Êxodo.
Moisés, Um Desafio Cinematográfico Que Se Renova.
Quem gosta de cinema
sabe que o personagem bíblico Moíses é um verdadeiro desafio cinematográfico.
Cecil B de Mille fez duas versões de “Os Dez Mandamentos”: uma muda, do ano de
1923 e outra falada e colorida, estrelada por Charlton Heston e Yul Brynner, do
ano de 1956. Esta última versão, inclusive é um baita filme, de 220 minutos,
excelente elenco e com efeitos especiais muito bem elaborados para a época. Com
tamanho sucesso, fazer uma nova versão da história de Moisés e do êxodo dos
hebreus do Egito à altura é sempre um grande desafio. E Ridley Scott topou. Ele
que já fizera interessantes filmes históricos como “Gladiador” e “Cruzada”
tenta dessa vez contar a história bíblica do Antigo Testamento por um novo
viés. Se na versão de Cecil B. de Mille, a vertente religiosa assume um tom
pomposo e até solene, Scott procurou aqui seguir outro caminho. A tábua dos Dez
Mandamentos ficou meio de lado, só sendo mencionada mais ao fim da história, e
sua confecção foi sem as pirotecnias de de Mille, por exemplo. A versão de
Scott mostrou um diálogo curioso entre Moisés e Deus, representado por um
menininho com cara de invocado. A coisa era conflituosa, pois Deus queria um
general que rebelasse o povo hebreu contra a arrogância dos faraós egípcios,
que se sentiam deuses sobre a terra (algo que irritava Deus profundamente).
Moisés, por sua vez, torcia o nariz quando Deus criticava as suas atitudes como
general, dizendo que, com Moisés atuando segundo suas estratégias, a coisa demoraria
muito para funcionar, o que deixava Moisés louco da vida. Deus, então, fala que
será melhor para Moisés assistir ao Todo Poderoso agir. E lançam-se as Sete
Pragas sobre o Egito, onde vemos a tirania do Deus do Antigo Testamento a todo
o vapor, deixando as loucuras de “Noé” no chinelo. Nem Moisés aguentou tantas
hecatombes, inconformado com aquela violência divina toda. Coube a nosso
profeta apenas advertir o faraó Ramsés da desgraça que se abateria sobre os
egípcios: a morte de todos os seus primogênitos, depois que Ramsés ameaçou
matar todos os primogênitos hebreus.

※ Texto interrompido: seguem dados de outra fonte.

-- ==== Sys2Proof/Tests/Slice0.lean ====
section
/-! SUPPORT. The model's own tests: the well-formedness check, one written-out word per constructor (words of
30_encoding.md R143 and R151 to R155), single steps with the values of 95_test_vectors.md section 2, and a witness for
the hypotheses of every obligation. -/

namespace Sys2Proof.Tests

open Sys2Proof.Machine Sys2Proof.Family

/-! ### Well-formedness -/

/-- The one ill-formed term: a prefix with no second byte is no instruction of its own (46_system.md R325). -/
theorem test_wellFormed_refuses_lone_prefix : wellFormed .prefixCb = false := by decide

theorem test_wellFormed_accepts : wellFormed (.rlc .indHL) = true ∧ wellFormed .undefD3 = true := by decide

/-! ### Decoding -/

def words0 : List (Nat × Nat × Instr) :=
  [(8, 0x00, .nop), (24, 0x341201, .ldBCImm 0x3412), (8, 0x02, .ldIndBCA), (8, 0x03, .incBC), (8, 0x04, .incB),
   (8, 0x05, .decB), (16, 0x9C06, .ldBImm 0x9C), (8, 0x07, .rlca), (24, 0x341208, .ldIndA16SP 0x3412),
   (8, 0x09, .addHLBC), (8, 0x0A, .ldAIndBC), (8, 0x0B, .decBC), (8, 0x0C, .incC), (8, 0x0D, .decC),
   (16, 0x9C0E, .ldCImm 0x9C), (8, 0x0F, .rrca), (16, 0x5510, .stop), (24, 0x341211, .ldDEImm 0x3412),
   (8, 0x12, .ldIndDEA), (8, 0x13, .incDE), (8, 0x14, .incD), (8, 0x15, .decD), (16, 0x9C16, .ldDImm 0x9C),
   (8, 0x17, .rla)]

def words1 : List (Nat × Nat × Instr) :=
  [(16, 0x9C18, .jr 0x9C), (8, 0x19, .addHLDE), (8, 0x1A, .ldAIndDE), (8, 0x1B, .decDE), (8, 0x1C, .incE),
   (8, 0x1D, .decE), (16, 0x9C1E, .ldEImm 0x9C), (8, 0x1F, .rra), (16, 0x9C20, .jrNZ 0x9C),
   (24, 0x341221, .ldHLImm 0x3412), (8, 0x22, .ldIndHLIncA), (8, 0x23, .incHL), (8, 0x24, .incH), (8, 0x25, .decH),
   (16, 0x9C26, .ldHImm 0x9C), (8, 0x27, .daa), (16, 0x9C28, .jrZ 0x9C), (8, 0x29, .addHLHL),
   (8, 0x2A, .ldAIndHLInc), (8, 0x2B, .decHL), (8, 0x2C, .incL), (8, 0x2D, .decL), (16, 0x9C2E, .ldLImm 0x9C),
   (8, 0x2F, .cpl)]

def words2 : List (Nat × Nat × Instr) :=
  [(16, 0x9C30, .jrNC 0x9C), (24, 0x341231, .ldSPImm 0x3412), (8, 0x32, .ldIndHLDecA), (8, 0x33, .incSP),
   (8, 0x34, .incIndHL), (8, 0x35, .decIndHL), (16, 0x9C36, .ldIndHLImm 0x9C), (8, 0x37, .scf),
   (16, 0x9C38, .jrC 0x9C), (8, 0x39, .addHLSP), (8, 0x3A, .ldAIndHLDec), (8, 0x3B, .decSP), (8, 0x3C, .incA),
   (8, 0x3D, .decA), (16, 0x9C3E, .ldAImm 0x9C), (8, 0x3F, .ccf), (8, 0x40, .ldBB), (8, 0x41, .ldBC),
   (8, 0x42, .ldBD), (8, 0x43, .ldBE), (8, 0x44, .ldBH), (8, 0x45, .ldBL), (8, 0x46, .ldBIndHL), (8, 0x47, .ldBA)]

def words3 : List (Nat × Nat × Instr) :=
  [(8, 0x48, .ldCB), (8, 0x49, .ldCC), (8, 0x4A, .ldCD), (8, 0x4B, .ldCE), (8, 0x4C, .ldCH), (8, 0x4D, .ldCL),
   (8, 0x4E, .ldCIndHL), (8, 0x4F, .ldCA), (8, 0x50, .ldDB), (8, 0x51, .ldDC), (8, 0x52, .ldDD), (8, 0x53, .ldDE),
   (8, 0x54, .ldDH), (8, 0x55, .ldDL), (8, 0x56, .ldDIndHL), (8, 0x57, .ldDA), (8, 0x58, .ldEB), (8, 0x59, .ldEC),
   (8, 0x5A, .ldED), (8, 0x5B, .ldEE), (8, 0x5C, .ldEH), (8, 0x5D, .ldEL), (8, 0x5E, .ldEIndHL), (8, 0x5F, .ldEA)]

def words4 : List (Nat × Nat × Instr) :=
  [(8, 0x60, .ldHB), (8, 0x61, .ldHC), (8, 0x62, .ldHD), (8, 0x63, .ldHE), (8, 0x64, .ldHH), (8, 0x65, .ldHL),
   (8, 0x66, .ldHIndHL), (8, 0x67, .ldHA), (8, 0x68, .ldLB), (8, 0x69, .ldLC), (8, 0x6A, .ldLD), (8, 0x6B, .ldLE),
   (8, 0x6C, .ldLH), (8, 0x6D, .ldLL), (8, 0x6E, .ldLIndHL), (8, 0x6F, .ldLA), (8, 0x70, .ldIndHLB),
   (8, 0x71, .ldIndHLC), (8, 0x72, .ldIndHLD), (8, 0x73, .ldIndHLE), (8, 0x74, .ldIndHLH), (8, 0x75, .ldIndHLL),
   (8, 0x76, .halt), (8, 0x77, .ldIndHLA)]

def words5 : List (Nat × Nat × Instr) :=
  [(8, 0x78, .ldAB), (8, 0x79, .ldAC), (8, 0x7A, .ldAD), (8, 0x7B, .ldAE), (8, 0x7C, .ldAH), (8, 0x7D, .ldAL),
   (8, 0x7E, .ldAIndHL), (8, 0x7F, .ldAA), (8, 0x80, .addAB), (8, 0x81, .addAC), (8, 0x82, .addAD),
   (8, 0x83, .addAE), (8, 0x84, .addAH), (8, 0x85, .addAL), (8, 0x86, .addAIndHL), (8, 0x87, .addAA),
   (8, 0x88, .adcAB), (8, 0x89, .adcAC), (8, 0x8A, .adcAD), (8, 0x8B, .adcAE), (8, 0x8C, .adcAH), (8, 0x8D, .adcAL),
   (8, 0x8E, .adcAIndHL), (8, 0x8F, .adcAA)]

def words6 : List (Nat × Nat × Instr) :=
  [(8, 0x90, .subB), (8, 0x91, .subC), (8, 0x92, .subD), (8, 0x93, .subE), (8, 0x94, .subH), (8, 0x95, .subL),
   (8, 0x96, .subIndHL), (8, 0x97, .subA), (8, 0x98, .sbcAB), (8, 0x99, .sbcAC), (8, 0x9A, .sbcAD),
   (8, 0x9B, .sbcAE), (8, 0x9C, .sbcAH), (8, 0x9D, .sbcAL), (8, 0x9E, .sbcAIndHL), (8, 0x9F, .sbcAA),
   (8, 0xA0, .andB), (8, 0xA1, .andC), (8, 0xA2, .andD), (8, 0xA3, .andE), (8, 0xA4, .andH), (8, 0xA5, .andL),
   (8, 0xA6, .andIndHL), (8, 0xA7, .andA)]

def words7 : List (Nat × Nat × Instr) :=
  [(8, 0xA8, .xorB), (8, 0xA9, .xorC), (8, 0xAA, .xorD), (8, 0xAB, .xorE), (8, 0xAC, .xorH), (8, 0xAD, .xorL),
   (8, 0xAE, .xorIndHL), (8, 0xAF, .xorA), (8, 0xB0, .orB), (8, 0xB1, .orC), (8, 0xB2, .orD), (8, 0xB3, .orE),
   (8, 0xB4, .orH), (8, 0xB5, .orL), (8, 0xB6, .orIndHL), (8, 0xB7, .orA), (8, 0xB8, .cpB), (8, 0xB9, .cpC),
   (8, 0xBA, .cpD), (8, 0xBB, .cpE), (8, 0xBC, .cpH), (8, 0xBD, .cpL), (8, 0xBE, .cpIndHL), (8, 0xBF, .cpA)]

def words8 : List (Nat × Nat × Instr) :=
  [(8, 0xC0, .retNZ), (8, 0xC1, .popBC), (24, 0x3412C2, .jpNZ 0x3412), (24, 0x3412C3, .jp 0x3412),
   (24, 0x3412C4, .callNZ 0x3412), (8, 0xC5, .pushBC), (16, 0x9CC6, .addAImm 0x9C), (8, 0xC7, .rst00),
   (8, 0xC8, .retZ), (8, 0xC9, .ret), (24, 0x3412CA, .jpZ 0x3412), (24, 0x3412CC, .callZ 0x3412),
   (24, 0x3412CD, .call 0x3412), (16, 0x9CCE, .adcAImm 0x9C), (8, 0xCF, .rst08), (8, 0xD0, .retNC),
   (8, 0xD1, .popDE), (24, 0x3412D2, .jpNC 0x3412), (8, 0xD3, .undefD3), (24, 0x3412D4, .callNC 0x3412),
   (8, 0xD5, .pushDE), (16, 0x9CD6, .subImm 0x9C), (8, 0xD7, .rst10), (8, 0xD8, .retC)]

def words9 : List (Nat × Nat × Instr) :=
  [(8, 0xD9, .reti), (24, 0x3412DA, .jpC 0x3412), (8, 0xDB, .undefDB), (24, 0x3412DC, .callC 0x3412),
   (8, 0xDD, .undefDD), (16, 0x9CDE, .sbcAImm 0x9C), (8, 0xDF, .rst18), (16, 0x9CE0, .ldhIndA8A 0x9C),
   (8, 0xE1, .popHL), (8, 0xE2, .ldhIndCA), (8, 0xE3, .undefE3), (8, 0xE4, .undefE4), (8, 0xE5, .pushHL),
   (16, 0x9CE6, .andImm 0x9C), (8, 0xE7, .rst20), (16, 0x9CE8, .addSPImm 0x9C), (8, 0xE9, .jpHL),
   (24, 0x3412EA, .ldIndA16A 0x3412), (8, 0xEB, .undefEB), (8, 0xEC, .undefEC), (8, 0xED, .undefED),
   (16, 0x9CEE, .xorImm 0x9C), (8, 0xEF, .rst28), (16, 0x9CF0, .ldhAIndA8 0x9C)]

def words10 : List (Nat × Nat × Instr) :=
  [(8, 0xF1, .popAF), (8, 0xF2, .ldhAIndC), (8, 0xF3, .di), (8, 0xF4, .undefF4), (8, 0xF5, .pushAF),
   (16, 0x9CF6, .orImm 0x9C), (8, 0xF7, .rst30), (16, 0x9CF8, .ldHLSPImm 0x9C), (8, 0xF9, .ldSPHL),
   (24, 0x3412FA, .ldAIndA16 0x3412), (8, 0xFB, .ei), (8, 0xFC, .undefFC), (8, 0xFD, .undefFD),
   (16, 0x9CFE, .cpImm 0x9C), (8, 0xFF, .rst38), (16, 0x00CB, .rlc (.reg .b)), (16, 0x0BCB, .rrc (.reg .e)),
   (16, 0x16CB, .rl .indHL), (16, 0x19CB, .rr (.reg .c)), (16, 0x24CB, .sla (.reg .h)), (16, 0x2FCB, .sra (.reg .a)),
   (16, 0x32CB, .swap (.reg .d)), (16, 0x3DCB, .srl (.reg .l)), (16, 0x40CB, .bit0 (.reg .b))]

O encontro de Ramsés e Moisés depois da
morte do filho de Ramsés é emblemático. O faraó pergunta ao profeta que Deus é
esse que mata os filhos das pessoas. E a única resposta de Moisés é que os
filhos dos hebreus não foram mortos. Não foram mortos, diga-se de passagem,
pois cordeirinhos tiveram que ser sacrificados para o sangue deles ser
espalhado pelas portas e janelas de casas para proteger os filhos primogênitos.

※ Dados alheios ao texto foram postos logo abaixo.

-- ==== Sys2Proof/Machine/Receiver.lean ====
section
/-! DEFINITION. The CEC bit receiver (40_bit_receiver.md): one rule per (phase, edge polarity) pair, the handler's
entry and exit around it, and the ACK release of the RXA agent. In a rule `t` is the clock value of the step and
`d = t - rx.tref` modulo 2^64 (R241). -/

namespace Sys2Proof.Machine

/-- A rule that reads the measured interval: `rx.tref` without a value is the fault UNWRITTEN_READ (R68, R242). -/
def withInterval (s : State) (k : Time → Result) : Result :=
  match s.rx.tref with
  | none => .fault .unwrittenRead
  | some t => k (s.elapsed t)

/-- `begin_byte(i)` (R248). -/
def Rx.beginByte (r : Rx) (i : BitVec 4) : Rx :=
  { r with byte := i, bit := 7, buf := r.buf.write i 0#8, eom := false }

/-- AwaitStart, falling edge (R245): any falling edge is taken as a start bit. -/
def rxAwaitStartFalling (s : State) : Result :=
  .next { s with rx := { s.rx with tref := some s.clock, phase := .startLow } }

/-- StartLow, rising edge (R246). -/
def rxStartLowRising (s : State) : Result :=
  withInterval s fun d =>
    if inW d Config.rxStartLow then .next { s with rx := { s.rx with phase := .startHigh } }
    else raiseAbort .rxStartLowTiming (some d) s

/-- StartHigh, falling edge (R247). -/
def rxStartHighFalling (s : State) : Result :=
  withInterval s fun d =>
    if inW d Config.rxStartPeriod then
      .next { s with rx := { s.rx.beginByte 0 with tref := some s.clock, phase := .dataLow } }
    else raiseAbort .rxStartPeriodTiming (some d) s

/-- DataLow, rising edge (R250). -/
def rxDataLowRising (s : State) : Result :=
  withInterval s fun d =>
    match classify d with
    | none => raiseAbort .rxDataLowTiming (some d) s
    | some b =>
      .next { s with
        rx :=
          { s.rx with
            buf := s.rx.buf.write s.rx.byte (shiftIn (s.rx.buf.read s.rx.byte) b)
            phase := .dataHigh } }

/-- DataHigh, falling edge (R251). -/
def rxDataHighFalling (s : State) : Result :=
  withInterval s fun d =>
    if inW d Config.rxBitPeriod then
      if s.rx.bit = 0 then .next { s with rx := { s.rx with tref := some s.clock, phase := .eomLow } }
      else .next { s with rx := { s.rx with tref := some s.clock, bit := s.rx.bit - 1, phase := .dataLow } }
    else raiseAbort .rxDataPeriodTiming (some d) s

/-- EomLow, rising edge (R256). -/
def rxEomLowRising (s : State) : Result :=
  withInterval s fun d =>
    match classify d with
    | none => raiseAbort .rxEomLowTiming (some d) s
    | some b => .next { s with rx := { s.rx with eom := b, phase := .eomHigh } }

/-- `ack_start()` (R258): drive low, and release 1500 µs after the ACK slot's falling edge, which is this step's. -/
def ackStart (s : State) : State :=
  let driven := s.driveRx true
  { driven with
    rx := { driven.rx with ackActive := true }
    rxaTimer := some (driven.alarm driven.clock Config.rxAckDrive) }

/-- EomHigh, falling edge (R257). -/
def rxEomHighFalling (s : State) : Result :=
  withInterval s fun d =>
    if inW d Config.rxBitPeriod then
      match s.rx.target with
      | none => .fault .unwrittenRead
      | some target =>
        let taken := { s with rx := { s.rx with tref := some s.clock, phase := .ackLow } }
        .next (if ackWanted (s.rx.buf.read 0) target then ackStart taken else taken)
    else raiseAbort .rxEomPeriodTiming (some d) s

/-- `rx.byte + 1` as a frame length (R260). -/
def lengthThrough (i : BitVec 4) : Fin 17 := ⟨i.toNat + 1, by omega⟩

/-- AckLow, rising edge (R260): the ACK bit's value is not kept (R261). -/
def rxAckLowRising (s : State) : Result :=
  withInterval s fun d =>
    if inW d Config.rxBit1Low || inW d Config.rxBit0Low then
      if s.rx.eom then
        let n := lengthThrough s.rx.byte
        notify (.rxDone n) { s with
          rx := { s.rx with len := some n, phase := .done }
          framesReceived := s.framesReceived ++ [s.deliveredBytes n] }
      else .next { s with rx := { s.rx with phase := .ackHigh } }
    else raiseAbort .rxAckLowTiming (some d) s

/-- AckHigh, falling edge (R264): the period is checked first, then the 17th byte block (R554). -/
def rxAckHighFalling (s : State) : Result :=
  withInterval s fun d =>
    if inW d Config.rxBitPeriod then
      if s.rx.byte = 15 then raiseAbort .rxFrameOverflow (some d) s
      else .next { s with rx := { s.rx.beginByte (s.rx.byte + 1) with tref := some s.clock, phase := .dataLow } }
    else raiseAbort .rxAckPeriodTiming (some d) s

/-- A wrong-polarity edge (R243): no interval is read. -/
def rxWrongPolarity (s : State) : Result := raiseAbort .rxUnexpectedEdge none s

/-- The one transition rule that matches the phase and the edge's polarity (R240). Idle, Done and Abort expect no
edge and no rule is given for one: nothing happens (notes/assumptions/7.md). -/
def rxTransition (p : Polarity) (s : State) : Result :=
  match s.rx.phase, p with
  | .idle, _ => .next s
  | .awaitStart, .rising => .next s
  | .awaitStart, .falling => rxAwaitStartFalling s
  | .startLow, .rising => rxStartLowRising s
  | .startLow, .falling => rxWrongPolarity s
  | .startHigh, .falling => rxStartHighFalling s
  | .startHigh, .rising => rxWrongPolarity s
  | .dataLow, .rising => rxDataLowRising s
  | .dataLow, .falling => rxWrongPolarity s
  | .dataHigh, .falling => rxDataHighFalling s
  | .dataHigh, .rising => rxWrongPolarity s
  | .eomLow, .rising => rxEomLowRising s
  | .eomLow, .falling => rxWrongPolarity s
  | .eomHigh, .falling => rxEomHighFalling s
  | .eomHigh, .rising => rxWrongPolarity s
  | .ackLow, .rising => rxAckLowRising s
  | .ackLow, .falling => rxWrongPolarity s
  | .ackHigh, .falling => rxAckHighFalling s
  | .ackHigh, .rising => rxWrongPolarity s
  | .done, _ => .next s
  | .abort, _ => .next s

/-- The handler's entry: acknowledge the edge and disarm edge notifications (R242). -/
def rxEntry (s : State) : State := { s with edgePending := none, edgeArmed := false }

/-- The handler's exit: arm edges again unless the receive has ended (R242). -/
def rxExit (s : State) : State :=
  match s.rx.phase with
  | .done | .abort => s
  | _ => { s with edgeArmed := true }

/-- An RX step for one edge (R240, R242). -/
def rxHandle (p : Polarity) (s : State) : Result :=
  andThen (rxTransition p (rxEntry s)) fun s' => .next (rxExit s')

/-- The RX agent takes the pending edge; with none pending it is not enabled and nothing happens. -/
def rxStep (s : State) : Result :=
  match s.edgePending with
  | none => .next s
  | some e => rxHandle e.polarity s

/-- The RXA step, the ACK release, in any phase (R262); firing disarms the timer. -/
def rxaRelease (s : State) : State :=
  let released := { s with rxaTimer := none }.driveRx false
  { released with rx := { released.rx with ackActive := false } }

/-- The RXA agent steps when its timer fires. -/
def rxaStep (s : State) : Result := if s.fires s.rxaTimer then .next (rxaRelease s) else .next s

end Sys2Proof.Machine
end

E depois ainda falam mal dos sacrifícios de animais dos praticantes de
religiões africanas...
A travessia do Mar
Vermelho é outro elemento curioso. Moisés irá citar que eles podem aproveitar
uma maré baixa, o que poderia ser uma explicação científica da passagem
bíblica. Entretanto, a subida da maré se deu de forma altamente pirotécnica, precedida
de uma violenta tempestade, e com um caixote homérico de que nem Ramsés e
Moisés escaparam, embora tenham sobrevivido ao tubo, algo que pegou muito mal
para a coerência do filme.
Quanto ao elenco,
tivemos boas participações. Christian Bale como Moisés convence. O mesmo não se
pode dizer para Joel Edgerton, que fez um Ramsés um tanto rechonchudo (Yul
Brynner era bem mais esguio para o papel). Ben Kingsley, pouco aproveitado.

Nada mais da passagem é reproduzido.